----- Extracted entries

-- ==== Sys2Proof/Machine/Psm.lean ====
section
/-! DEFINITION. The Protocol State Machine (40_psm.md section 1): one function per rule, and their exhaustive match. -/

namespace Sys2Proof.Machine

/-- What one PSM rule does at an edge: the new registers, a command handed to the bridge, a response taken. -/
structure PsmOut where
  psm : Psm
  enq : Option Command
  deq : Bool
deriving DecidableEq, Repr

/-- A rule that touches the PSM registers only. -/
def PsmOut.only (m : Psm) : PsmOut := { psm := m, enq := none, deq := false }

/-- The command record being assembled (R150, R154). -/
def Psm.command (m : Psm) : Command :=
  { address := m.addr, data := m.data, operation := m.op, size := m.size }

/-- R141, the start decode. -/
def psmStartDecode (n : Nibble) (m : Psm) : Psm :=
  let m1 := { m with ladEn := false, cnt := 0, addr := 0, data := 0 }
  if n = 0b0000 then { m1 with st := .cycleType }
  else if n = 0b1101 then { m1 with op := .fwRead, st := .fwIdsel }
  else if n = 0b1110 then { m1 with op := .fwWrite, st := .fwIdsel }
  else { m1 with st := .start }

/-- R143, START. -/
def psmStart (m : Psm) : Psm := { m with st := .start, ladEn := false }

/-- R144, CYCLETYPE. -/
def psmCycleType (n : Nibble) (m : Psm) : Psm :=
  match cycleType n with
  | some true => { m with op := .ioRead, size := .one, cnt := 0, st := .ioAddr }
  | some false => { m with op := .ioWrite, size := .one, cnt := 0, st := .ioAddr }
  | none => { m with st := .start }

/-- R145, IOADDR. -/
def psmIoAddr (p : Params) (n : Nibble) (m : Psm) : Psm :=
  let m1 := { m with addr := shiftInIoAddr p.addrOrder m.addr n }
  if m.cnt = 3 then { m1 with cnt := 0, st := if m.op = .ioRead then .rdTar1 else .wrData }
  else { m1 with cnt := m.cnt + 1 }

/-- R146, FWIDSEL. -/
def psmFwIdsel (p : Params) (n : Nibble) (m : Psm) : Psm :=
  if idselAccepted p n then { m with cnt := 0, st := .fwAddr } else { m with st := .start }

/-- R147, FWADDR. -/
def psmFwAddr (p : Params) (n : Nibble) (m : Psm) : Psm :=
  let m1 := { m with addr := shiftInFwAddr p.addrOrder m.addr n }
  if m.cnt = 6 then { m1 with cnt := 0, st := .fwMsize } else { m1 with cnt := m.cnt + 1 }

/-- R148, FWMSIZE. -/
def psmFwMsize (n : Nibble) (m : Psm) : Psm :=
  match Size.ofMsize n with
  | some z => { m with size := z, cnt := 0, st := if m.op = .fwRead then .rdTar1 else .wrData }
  | none => { m with st := .start }

/-- R149, WRDATA. -/
def psmWrData (p : Params) (n : Nibble) (m : Psm) : Psm :=
  let m1 := { m with data := shiftInData p.wdataOrder m.data m.cnt n }
  if m.cnt.toNat + 1 = 2 * m.size.bytes then { m1 with cnt := 0, st := .wrTar1 }
  else { m1 with cnt := m.cnt + 1 }

/-- R150 and R154, the turnaround before SYNC: the first edge hands the command to the bridge, the second sets up the
first long-wait symbol. -/
def psmTar1 (sync : PsmState) (m : Psm) : PsmOut :=
  if m.cnt = 0 then { psm := { m with cnt := 1 }, enq := some m.command, deq := false }
  else .only { m with ladOut := 0b0110, ladEn := true, cnt := 0, st := sync }

/-- R151, RDSYNC. -/
def psmRdSync (r : Option Response) (m : Psm) : PsmOut :=
  match r with
  | none => .only { m with ladOut := 0b0110 }
  | some r =>
    if r.error then { psm := { m with ladOut := 0b1010, st := .start }, enq := none, deq := true }
    else { psm := { m with data := r.data &&& sizeMask m.size, ladOut := 0b0000, cnt := 0, st := .rdData },
           enq := none, deq := true }

/-- R152, RDDATA. -/
def psmRdData (p : Params) (m : Psm) : Psm :=
  let m1 := { m with ladOut := readNibble p.rdataOrder m.size m.data m.cnt }
  if m.cnt.toNat + 1 = 2 * m.size.bytes then { m1 with cnt := 0, st := .tar2 }
  else { m1 with cnt := m.cnt + 1 }

/-- R153, TAR2. -/
def psmTar2 (m : Psm) : Psm :=
  if m.cnt = 0 then { m with ladOut := 0b1111, ladEn := true, cnt := 1 }
  else { m with ladEn := false, cnt := 0, st := .start }

/-- R155, WRSYNC. -/
def psmWrSync (r : Option Response) (m : Psm) : PsmOut :=
  match r with
  | none => .only { m with ladOut := 0b0110 }
  | some r =>
    { psm := { m with ladOut := if r.error then 0b1010 else 0b0000, cnt := 0, st := .tar2 }, enq := none, deq := true }

/-- Exactly one PSM rule at an edge (R156, R157 step 3); r is the response the PSM may consume. -/
def psmRule (p : Params) (h : HostIn) (r : Option Response) (m : Psm) : PsmOut :=
  if resetting p h then .only (abortEntry m)
  else if framing p h then .only (psmStartDecode h.lad m)
  else
    match m.st with
    | .start => .only (psmStart m)
    | .cycleType => .only (psmCycleType h.lad m)
    | .ioAddr => .only (psmIoAddr p h.lad m)
    | .fwIdsel => .only (psmFwIdsel p h.lad m)
    | .fwAddr => .only (psmFwAddr p h.lad m)
    | .fwMsize => .only (psmFwMsize h.lad m)
    | .wrData => .only (psmWrData p h.lad m)
    | .rdTar1 => psmTar1 .rdSync m
    | .rdSync => psmRdSync r m
    | .rdData => .only (psmRdData p m)
    | .wrTar1 => psmTar1 .wrSync m
    | .wrSync => psmWrSync r m
    | .tar2 => .only (psmTar2 m)

/-- The host-bus transaction that is handed over at the next host edge, if the PSM stands in its first turnaround cycle
with the registers of a received transaction (R150, R154, R160 to R167). -/
def Psm.instr (m : Psm) : Option Instr :=
  if m.cnt = 0 then
    match m.st, m.op with
    | .rdTar1, .ioRead => m.command.toLpc
    | .rdTar1, .fwRead => m.command.toLpc
    | .wrTar1, .ioWrite => m.command.toLpc
    | .wrTar1, .fwWrite => m.command.toLpc
    | _, _ => none
  else none

/-- The state of a read's or a write's turnaround (R145, R148, R149). -/
def tar1State : Op → PsmState
  | .ioRead => .rdTar1
  | .fwRead => .rdTar1
  | .ioWrite => .wrTar1
  | .fwWrite => .wrTar1

/-- The PSM with a transaction fully received: its command in the registers, in the first turnaround cycle. -/
def Psm.received (c : Command) (m : Psm) : Psm :=
  { m with st := tar1State c.operation, cnt := 0, op := c.operation, size := c.size, addr := c.address, data := c.data }

end Sys2Proof.Machine
end

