-- ==== Sys2Proof/Machine/Dispatch.lean ====
section
/-! DEFINITION. One arm per instruction. -/

namespace Sys2Proof.Machine

def exec (i : Instr) (s : State) : Host.Outcome State Fault Refusal :=
  match i with
  | .lpcIoRead a => Sys2Proof.Machine.execLpcIoRead a s
  | .lpcIoWrite a d => Sys2Proof.Machine.execLpcIoWrite a d s
  | .lpcFwRead1 a => Sys2Proof.Machine.execLpcFwRead1 a s
  | .lpcFwRead2 a => Sys2Proof.Machine.execLpcFwRead2 a s
  | .lpcFwRead4 a => Sys2Proof.Machine.execLpcFwRead4 a s
  | .lpcFwWrite1 a d => Sys2Proof.Machine.execLpcFwWrite1 a d s
  | .lpcFwWrite2 a d => Sys2Proof.Machine.execLpcFwWrite2 a d s
  | .lpcFwWrite4 a d => Sys2Proof.Machine.execLpcFwWrite4 a d s
  | .tCtrlRd => Sys2Proof.Machine.execTCtrlRd s
  | .tCtrlWr w => Sys2Proof.Machine.execTCtrlWr w s
  | .tDataRd => Sys2Proof.Machine.execTDataRd s
  | .tDataWr w => Sys2Proof.Machine.execTDataWr w s
  | .tIntcfgRd => Sys2Proof.Machine.execTIntcfgRd s
  | .tIntcfgWr w => Sys2Proof.Machine.execTIntcfgWr w s
  | .tRsvdRd => Sys2Proof.Machine.execTRsvdRd s
  | .tRsvdWr w => Sys2Proof.Machine.execTRsvdWr w s
  | .hMaskRd => Sys2Proof.Machine.execHMaskRd s
  | .hMaskWr w => Sys2Proof.Machine.execHMaskWr w s
  | .hStatusRd => Sys2Proof.Machine.execHStatusRd s
  | .hStatusWr w => Sys2Proof.Machine.execHStatusWr w s
  | .hCtrlRd => Sys2Proof.Machine.execHCtrlRd s
  | .hCtrlWr w => Sys2Proof.Machine.execHCtrlWr w s
  | .hDataRd => Sys2Proof.Machine.execHDataRd s
  | .hDataWr w => Sys2Proof.Machine.execHDataWr w s
  | .hRsvdRd off => Sys2Proof.Machine.execHRsvdRd off s
  | .hRsvdWr off w => Sys2Proof.Machine.execHRsvdWr off w s
  | .brIoRead address data size => Sys2Proof.Machine.execBrIoRead address data size s
  | .brIoWrite address data size => Sys2Proof.Machine.execBrIoWrite address data size s
  | .brFwRead address data size => Sys2Proof.Machine.execBrFwRead address data size s
  | .brFwWrite address data size => Sys2Proof.Machine.execBrFwWrite address data size s

end Sys2Proof.Machine
end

----------

Work instruction
Set down exactly the lines that begin the records and continue through the line bearing "else if n = 0b1110"; include both ends.

Result
-- ==== Sys2Proof/Machine/Psm.lean ====
section
/-! DEFINITION. The Protocol State Machine (40_psm.md section 1): one function per rule, and their exhaustive match. -/

namespace Sys2Proof.Machine

/-- What one PSM rule does at an edge: the new registers, a command handed to the bridge, a response taken. -/
structure PsmOut where
  psm : Psm
  enq : Option Command
  deq : Bool
deriving DecidableEq, Repr

/-- A rule that touches the PSM registers only. -/
def PsmOut.only (m : Psm) : PsmOut := { psm := m, enq := none, deq := false }

/-- The command record being assembled (R150, R154). -/
def Psm.command (m : Psm) : Command :=
  { address := m.addr, data := m.data, operation := m.op, size := m.size }

/-- R141, the start decode. -/
def psmStartDecode (n : Nibble) (m : Psm) : Psm :=
  let m1 := { m with ladEn := false, cnt := 0, addr := 0, data := 0 }
  if n = 0b0000 then { m1 with st := .cycleType }
  else if n = 0b1101 then { m1 with op := .fwRead, st := .fwIdsel }
  else if n = 0b1110 then { m1 with op := .fwWrite, st := .fwIdsel }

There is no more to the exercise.